Reputation: 764
For the following two matrix,
yy=matrix(c(1:40), nrow = 10, ncol = 8)
tt=diag(1:4)
I would like to create a new matrix yy_new=matrix(NA, nrow = 10, ncol=ncol(tt))
by multiplying each row and first 4 column
of yy
by tt
. Example, for the first row yy_new=yy[1,1:4]%*%tt
, second row is
yy_new=yy[2,1:4]%*%tt
. Finally I want the mean of yy_new
at each column as yy_new=apply(yy_new,2,mean)
. The folowing loop is working well, but for large data set it is time comsuming.
yy_new=matrix(NA, nrow = 10, ncol=ncol(tt))
for ( it in 1:10){
for ( tim in 1:4){
yy_new[it, tim]=yy[it,tim]*tt[tim,tim]
}
}
yy_new=apply(yy_new,2,mean)
similarly, I want another matrix yy_new1
by considering the last four column of yy
yy_new1=matrix(NA, nrow = 10, ncol=ncol(tt))
How can I do it efficiently using any built-in function or customized function?
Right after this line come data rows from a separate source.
/-- Logs a bead operation, with its place in the bead's order (R410). -/
def State.logBead (s : State) (src : Source) (key : Nat) : State :=
  match s.sourceOf src with
  | some (c, w) =>
    match s.expects c (LogEntry.isBeadAt key) with
    | some e => s.replayed c e
    | none => s.logAdd c (.bead w.home (w.issueOf src).1 (w.issueOf src).2 key (Tab.get 0 s.beadOrd key))
  | none => s

/-- A commit of a workgroup's phase (R334), logged where the context records or replays (R410). `keep` says that it is no TXEND (R342). -/
def State.commitFor (s : State) (g i : Nat) (keep : Bool) : Committed :=
  let k := if keep then s.commitKeep g i else s.commitPhase g i
  match s.wg? g i with
  | some w =>
    let c := s.ctxOfWg w
    let on := match s.ctx? c with | some x => x.recording || x.replay.isSome | none => false
    if k.outcome ≠ 0 then k
    else if on then { k with s := (k.s.markStamp c).logPhase c w (s.digest w.phase.tag) }
    else { k with s := k.s.markStamp c }
  | none => k

/-! ### A checkpoint that waits (R408) -/

/-- Whether a checkpoint of a context has begun and is still to be taken. -/
def State.ckptPending (s : State) (c : Nat) : Bool := match s.ctx? c with | some x => x.pending.isSome | none => false
/-- Whether it has halted this workgroup, and nothing else has since. -/
def State.ckptHalted (s : State) (c : Nat) (w : Wg) : Bool :=
  match s.ctx? c with | some x => x.pending.isSome && x.halted.contains (w.grid, w.idx) | none => false
def State.inCkpt (s : State) (w : Wg) : Bool := s.ckptHalted (s.ctxOfWg w) w

/-! ### The trace path -/

/-- Numbers that the spec leaves open; each use takes the next ones (log 2). -/
def State.takeFree (s : State) (n : Nat) : List Nat × State :=
  ((List.range n).map (fun k => Config.freeNat (s.free + k)), { s with free := s.free + n })

/-- Writes a 64-byte record into a context's trace ring: dropped and counted where the ring is full, discarded where there is none
(R403). The write and read indexes count records. -/
def State.traceRecord (s : State) (c : Nat) (bs : List Byte) : State :=
  match (s.ctx? c).bind (·.ring) with
  | none => s
  | some r =>
    let h := r.func * 2 ^ 20
    let wr := s.hostLE h r.base 8
    if wr < s.hostLE h (r.base + 8) 8 + r.slots then
      (s.setHost h (r.base + 64 + 64 * (wr % r.slots)) bs).setHost h r.base (natToBytes 8 (wr + 1))
    else s.setHost h (r.base + 16) (natToBytes 8 (s.hostLE h (r.base + 16) 8 + 1))

/-- The checkpoint number of a context, and whether it replays. -/
def State.ckptNum (s : State) (c : Nat) : Nat := match s.ctx? c with | some x => x.num | none => 0
def State.inReplay (s : State) (c : Nat) : Bool := match s.ctx? c with | some x => x.replay.isSome | none => false

/-- The fields that every record begins with (R405). -/
def recHead (num : Nat) (rep : Bool) (kind frame core retired pc active : Nat) : List Byte :=
  natToBytes 1 kind ++ natToBytes 1 frame ++ natToBytes 2 (core + if rep then 2 ^ 15 else 0) ++ natToBytes 4 num ++
    natToBytes 8 retired ++ natToBytes 8 pc ++ natToBytes 4 active

/-- The head of a record whose point of execution is now. -/
def State.recordHead (s : State) (c kind frame core retired pc active : Nat) : List Byte :=
  recHead (s.ckptNum c) (s.inReplay c) kind frame core retired pc active

/-- A sample record (R407); `last` is the lane whose answer came last, where the requests have answers of their own. How long an access waited at a
level that it reaches, and whether the version caches hit, is timing, and so is the order of answers that come together: free values. -/
def State.sampleRecord (s : State) (c : Nat) (x : Sample) (last : Option Nat) : State :=
  let (f, s) := s.takeFree 9
  let n := fun (k : Nat) => f.getD k 0
  let lanes := lanesOf (BitVec.ofNat 32 x.active)
  let lane := last.getD (lanes.getD (n 0 % max 1 lanes.length) 0)
  let hits := if x.cached then n 1 % 4 else 0
  let levels := if hits % 2 = 1 then min 2 x.levels else if hits = 2 then min 3 x.levels else x.levels
  s.traceRecord c (recHead x.num x.rep 2 x.frame x.core x.retired x.pc x.active ++ natToBytes 2 x.opc ++ natToBytes 1 lane ++
    natToBytes 1 (min 255 x.replays) ++ natToBytes 2 x.sectors ++ natToBytes 2 (x.flags + hits) ++ natToBytes 4 0 ++
    (List.range 6).flatMap (fun k => natToBytes 4 (if k < levels then n (3 + k) else 0)))

end Sys2Proof.Machine
end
Any help is appreciated.
Upvotes: 1
Views: 658
Reputation: 50668
Here is a shorter (and faster) version for yy_new
yy_new <- rowMeans(apply(yy[, 1:4], 1, function(row) row %*% tt))
Similarly for the last 4 columns of yy
yy_new1 <- rowMeans(apply(yy[, (ncol(yy)-3):ncol(yy)], 1, function(row) row %*% tt))
Note that rowMeans
and colMeans
are generally faster than apply(..., 1, mean)
and apply(..., 2, mean)
.
Here are results from a microbenchmark
comparison
library(microbenchmark)
res <- microbenchmark(
rowMeans_apply = {
yy_new = rowMeans(apply(yy[, 1:4], 1, function(row) row %*% tt))
},
for_loop = {
yy_new=matrix(NA, nrow = 10, ncol=ncol(tt))
for ( it in 1:10){
for ( tim in 1:4){
yy_new[it, tim]=yy[it,tim]*tt[tim,tim]
}
}
}
)
res
#Unit: microseconds
# expr min lq mean median uq max neval
# rowMeans_apply 73.148 82.097 116.8959 101.329 123.863 1348.141 100
# for_loop 3985.521 4141.633 5017.9808 4421.285 5020.425 18574.364 100
In response to your comment, you could do something like this:
f <- function(x) rowMeans(apply(x, 1, function(row) row %*% tt))
sapply(split.default(as.data.frame(yy), rep(1:2, each = 4)), f)
# 1 2
#[1,] 5.5 5.5
#[2,] 31.0 31.0
#[3,] 76.5 76.5
#[4,] 142.0 142.0
Explanation: split.default
here splits the data.frame
into the first 4 and last 4 columns and stores them as two data.frame
s in a list
; then we use sapply
to loop through the list
elements and calculate the required quantity as requested. The resulting output object is a matrix
.
Upvotes: 1